[[ Dataset records, beginning ]]
-- ==== Sys2Proof/Machine/Ops.lean ====
section
/-! DEFINITION. The named operations every unit shares: periods and rhythms, lanes and roles, events on queue 98, free
values, the configuration of links, bays, modules and strings, and the change of the device's mode. -/

namespace Sys2Proof.Machine

/-! ## Periods and rhythms (R3, R90) -/

/-- The period in ns. -/
def periodNs (s : State) : Nat := if s.clk.long then 50000 else 25000

/-- Fabric cycles of a period. -/
def periodCycles (s : State) : Nat := if s.clk.long then 25000 else 12500

/-- Periods of a share cycle. -/
def shareLen (s : State) : Nat := if s.clk.long then 20 else 40

/-- Periods of a thermal update. -/
def thermalLen (s : State) : Nat := if s.clk.long then 100 else 200

/-- Periods of a placement reassessment. -/
def placeLen (s : State) : Nat := if s.clk.long then 2000 else 4000

/-- Periods in ms milliseconds. -/
def msPeriods (s : State) (ms : Nat) : Nat := ms * 1000000 / periodNs s

/-- Cycle 0 of the running period is a share-cycle boundary. -/
def atShare (s : State) : Bool := s.clk.period % shareLen s == 0

/-- The first share-cycle boundary after period k. -/
def nextShare (s : State) (k : Nat) : Nat := (k / shareLen s + 1) * shareLen s

/-- ns since 2000 in the format of the backup-domain time objects: units of 2^-15 s (R288). -/
def timeTicks (ns : Nat) : Nat := ns * 2 ^ 15 / 1000000000

/-- Site time in that format (R332). -/
def siteTime (s : State) : U64 := BitVec.ofNat 64 (timeTicks s.site.ns)

/-! ## Lanes and roles (R271) -/

/-- Role of lane l. -/
def roleOf (s : State) (l : Lane) : Role := (s.jct.lane l).role

/-- The lane in role ACTIVE. -/
def activeLane (s : State) : Option Lane :=
  if roleOf s .a = .active then some .a else if roleOf s .b = .active then some .b else none

/-- The lane in role STANDBY. -/
def standbyLane (s : State) : Option Lane :=
  if roleOf s .a = .standby then some .a else if roleOf s .b = .standby then some .b else none

/-- Lane l is ACTIVE or STANDBY. -/
def inService (s : State) (l : Lane) : Bool := roleOf s l == .active || roleOf s l == .standby

/-- Lane l computes every period: ACTIVE, STANDBY or SHADOWING, booted and not held in reset. -/
def computing (s : State) (l : Lane) : Bool :=
  (inService s l || roleOf s l == .shadowing) && decide (7 ≤ (s.lane l).ctl.bootStep)

/-- Number of lanes in ACTIVE or STANDBY. -/
def laneCount (s : State) : Nat := (if inService s .a then 1 else 0) + (if inService s .b then 1 else 0)

/-- The state of the active lane, Lane A's while none is active. -/
def State.act (s : State) : LaneState := s.lane ((activeLane s).getD .a)

/-- Both lanes changed alike. -/
def bothLanes (f : LaneState → LaneState) (s : State) : State := { s with laneA := f s.laneA, laneB := f s.laneB }

/-- The lane named by 1 or 2 of an object. -/
def laneOfNum (n : Nat) : Option Lane := if n = 1 then some .a else if n = 2 then some .b else none

/-- 1 for Lane A, 2 for Lane B, 0 for none. -/
def laneNum : Option Lane → Nat
  | none => 0
  | some .a => 1
  | some .b => 2

/-- A crossover is decided and not complete. -/
def crossing (s : State) : Bool := s.jct.cross.isSome || s.jct.decision.any fun d => d.codeA != 0 || d.codeB != 0
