-- ==== Sys2Proof/Machine/MetSess.lean ====
section
/-! DEFINITION. Metrology sessions (R250, R251): what the section does on SESSION, and the sessions the active lane opens and closes for
bays, strings and commissioning. -/

namespace Sys2Proof.Machine

/-- The section is running. -/
def metRuns (m : Metro) : Bool := m.ctl.st != .halted

/-! ## SESSION in the section (R250) -/

/-- The channel's registers 0-17. -/
def baseRegs (r : BillRegs) (ch : Nat) : List Nat := (nth r.groups ch).take 18

/-- SESSION open. -/
def sessionOpen (com : Bool) (ch : Nat) (acct : U16) (sid : U32) (m : Metro) : Metro × Nat × List Byte :=
  if ch = 0 ∨ 32 < ch ∨ sid = 0 ∨ (255 < acct.toNat ∧ acct ≠ 0xFFFF) then (m, 5, [])
  else
    match nth m.bill.regs.sessions (ch - 1) with
    | some x => (m, if x.id = sid then 0 else 5, [])
    | none =>
      let x : MetSession :=
        { id := sid, account := acct, commissioning := com, start := if m.ctl.legalSet then BitVec.ofNat 64 (legalTicks m.ctl) else 0
          base := baseRegs m.bill.regs ch, flags := 0 }
      (m.onRegs fun r => { r with sessions := put r.sessions (ch - 1) (some x) }, 0, [])

/-- SESSION close: the session ends with its signed record. -/
def sessionClose (ch : Nat) (sid : U32) (m : Metro) : Metro × Nat × List Byte :=
  if ch = 0 ∨ 32 < ch then (m, 5, [])
  else
    match nth m.bill.regs.sessions (ch - 1) with
    | some x =>
      if x.id = sid then
        let e := if m.ctl.legalSet then legalTicks m.ctl else 0
        ((sessionRecord e 0 m ch).onRegs fun r => { r with sessions := put r.sessions (ch - 1) none }, 0, [])
      else (m, 5, [])
    | none => (m, 5, [])

/-! ## Sessions of the active lane (R251) -/

/-- The active lane sends a SESSION message the section serves while it runs. -/
def meterSend (f : Metro → Metro) (s : State) : State := if metRuns s.met then { s with met := f s.met } else s

/-- Account a session opens with: 0xFFFF in place of one that is not enabled. -/
def meterAccount (s : State) (a : U16) : U16 := if a = 0xFFFF ∨ cfgN s (0x4300 + a.toNat) 0x1F = 0 then 0xFFFF else a

/-- SESSION open on channel ch; an account that is not enabled leaves an event. -/
def meterOpen (com : Bool) (ch : Nat) (a : U16) (sid : U32) (s : State) : State :=
  let b := meterAccount s a
  let s := if b = a then s else evt (eventReq .accountDisabled 0 [a.toNat, ch]) s
  meterSend (fun m => (sessionOpen com ch b sid m).1) s

/-- SESSION close of the session open on channel ch. -/
def meterClose (ch : Nat) (s : State) : State :=
  match nth s.met.bill.regs.sessions (ch - 1) with
  | some x => meterSend (fun m => (sessionClose ch x.id m).1) s
  | none => s

/-- A SESSION_ID the lane chooses for a string or a commissioning session: any but 0. -/
def meterId (s : State) : U32 := BitVec.ofNat 32 (1 + Config.freeNat s.free % (2 ^ 32 - 1))

/-- A session of the lane's own on channel ch takes the place of the one open there. -/
def meterReopen (com : Bool) (ch : Nat) (a : U16) (s : State) : State :=
  let id := meterId s
  meterOpen com ch a id (meterClose ch (s.useFree 1))

/-- The session of string i on its account (object 31A0+i:0D). -/
def meterString (s : State) (i : Nat) : State := meterReopen false (25 + i) (BitVec.ofNat 16 (strN s i 0xD)) s

/-- The section has reported READY: every string's session is opened anew. -/
def meterReady (s : State) : State :=
  if s.met.ctl.st = .ready ∧ !s.met.ctl.reported then
    let s := ((List.range 8).filter (strUsed s)).foldl meterString s
    { s with met := (let m := s.met; m.onCtl fun c => { c with reported := true }) }
  else s

/-! ## The handover of a calendar (R254, R256) -/

/-- The check code of a calendar on receipt: checks 1-7, then 8, which needs a set legal time. -/
def receiptCheck (b : List Byte) (m : Metro) : Nat :=
  let k := calCheck b
  if k ≠ 0 then k
  else if m.ctl.legalSet && calActivation b % (3600 * 32768) == 0 && decide (legalTicks m.ctl + 60 * 32768 ≤ calActivation b) then 0
  else 8

/-- A whole calendar: it becomes passive, or its check code is reported. -/
def takeCalendar (b : List Byte) (m : Metro) : Metro × Nat × List Byte :=
  let k := receiptCheck b m
  if k = 0 then
    let c : Calendar := { image := b, crc := BitVec.ofNat 32 (field b (b.length - 4) 4) }
    let m := m.onBill fun x => { x with passive := some c, calResult := 0, partialCal := none }
    (logEntry 9 0xFF (leBytes 4 (calId b) ++ leBytes 8 (calActivation b)) m, 0, [])
  else
    let m := m.onBill fun x => { x with calResult := BitVec.ofNat 8 k, partialCal := none }
    (logEntry 0xB 0xFF (leBytes 4 (calId b) ++ leBytes 1 k) m, 5, [])

/-- Neither calendar the section holds has the CAL_ID and the CRC of the image. -/
def calendarNew (b : List Byte) (m : Metro) : Bool :=
  let known := fun (o : Option Calendar) =>
    match o with
    | some c => calId c.image == calId b && c.crc == BitVec.ofNat 32 (field b (b.length - 4) 4)
    | none => false
  !b.isEmpty && !(known m.bill.active) && !(known m.bill.passive)

/-- The active lane hands object 4200 over where the section does not hold it; its CALENDAR messages take effect at once. -/
def handCalendar (s : State) : State :=
  let b := cfgBytes s 0x4200 0
  if calendarNew b s.met then meterSend (fun m => (takeCalendar b m).1) s else s

/-- What the active lane does at the section's first READY report. -/
def readyReported (s : State) : State := if s.met.ctl.reported then s else meterReady (handCalendar s)

/-- Channel of a loop: bays 1-24, strings 25-32. -/
def meterChannel : LoopId → Option Nat
  | .bay i => some (i.val + 1)
  | .string i => some (i.val + 25)
  | _ => none

/-- A loop is enabled in COMMISSION: a commissioning session with 0xFFFF on its channel. -/
def meterCommission (i : LoopId) (s : State) : State :=
  match meterChannel i with
  | some ch =>
    if s.modes.mode ≠ .commission then s
    else
      match nth s.met.bill.regs.sessions (ch - 1) with
      | some x => if x.commissioning then s else meterReopen true ch 0xFFFF s
      | none => meterReopen true ch 0xFFFF s
  | none => s

/-- Outside COMMISSION no commissioning session stays open; a string's own session follows it. -/
def meterLeave (s : State) (i : Nat) : State :=
  match nth s.met.bill.regs.sessions i with
  | some x =>
    if x.commissioning then
      let s := meterClose (i + 1) s
      if 24 ≤ i ∧ strUsed s (i - 24) then meterString s (i - 24) else s
    else s
  | none => s

/-- The metrology sessions at a period boundary. -/
def meterPeriod (s : State) : State :=
  if s.modes.mode = .commission ∨ s.modes.mode = .boot ∨ s.modes.mode = .backup ∨ !(metRuns s.met) then s
  else (List.range 32).foldl meterLeave s

end Sys2Proof.Machine
end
[[ Dataset records, end ]]
- Task to carry out
Wherever the string "BitVec" occurs in the records, copy the line it is in.

- Exercise response
def siteTime (s : State) : U64 := BitVec.ofNat 64 (timeTicks s.site.ns)
        { id := sid, account := acct, commissioning := com, start := if m.ctl.legalSet then BitVec.ofNat 64 (legalTicks m.ctl) else 0
def meterId (s : State) : U32 := BitVec.ofNat 32 (1 + Config.freeNat s.free % (2 ^ 32 - 1))
def meterString (s : State) (i : Nat) : State := meterReopen false (25 + i) (BitVec.ofNat 16 (strN s i 0xD)) s
    let c : Calendar := { image := b, crc := BitVec.ofNat 32 (field b (b.length - 4) 4) }
    let m := m.onBill fun x => { x with calResult := BitVec.ofNat 8 k, partialCal := none }
    | some c => calId c.image == calId b && c.crc == BitVec.ofNat 32 (field b (b.length - 4) 4)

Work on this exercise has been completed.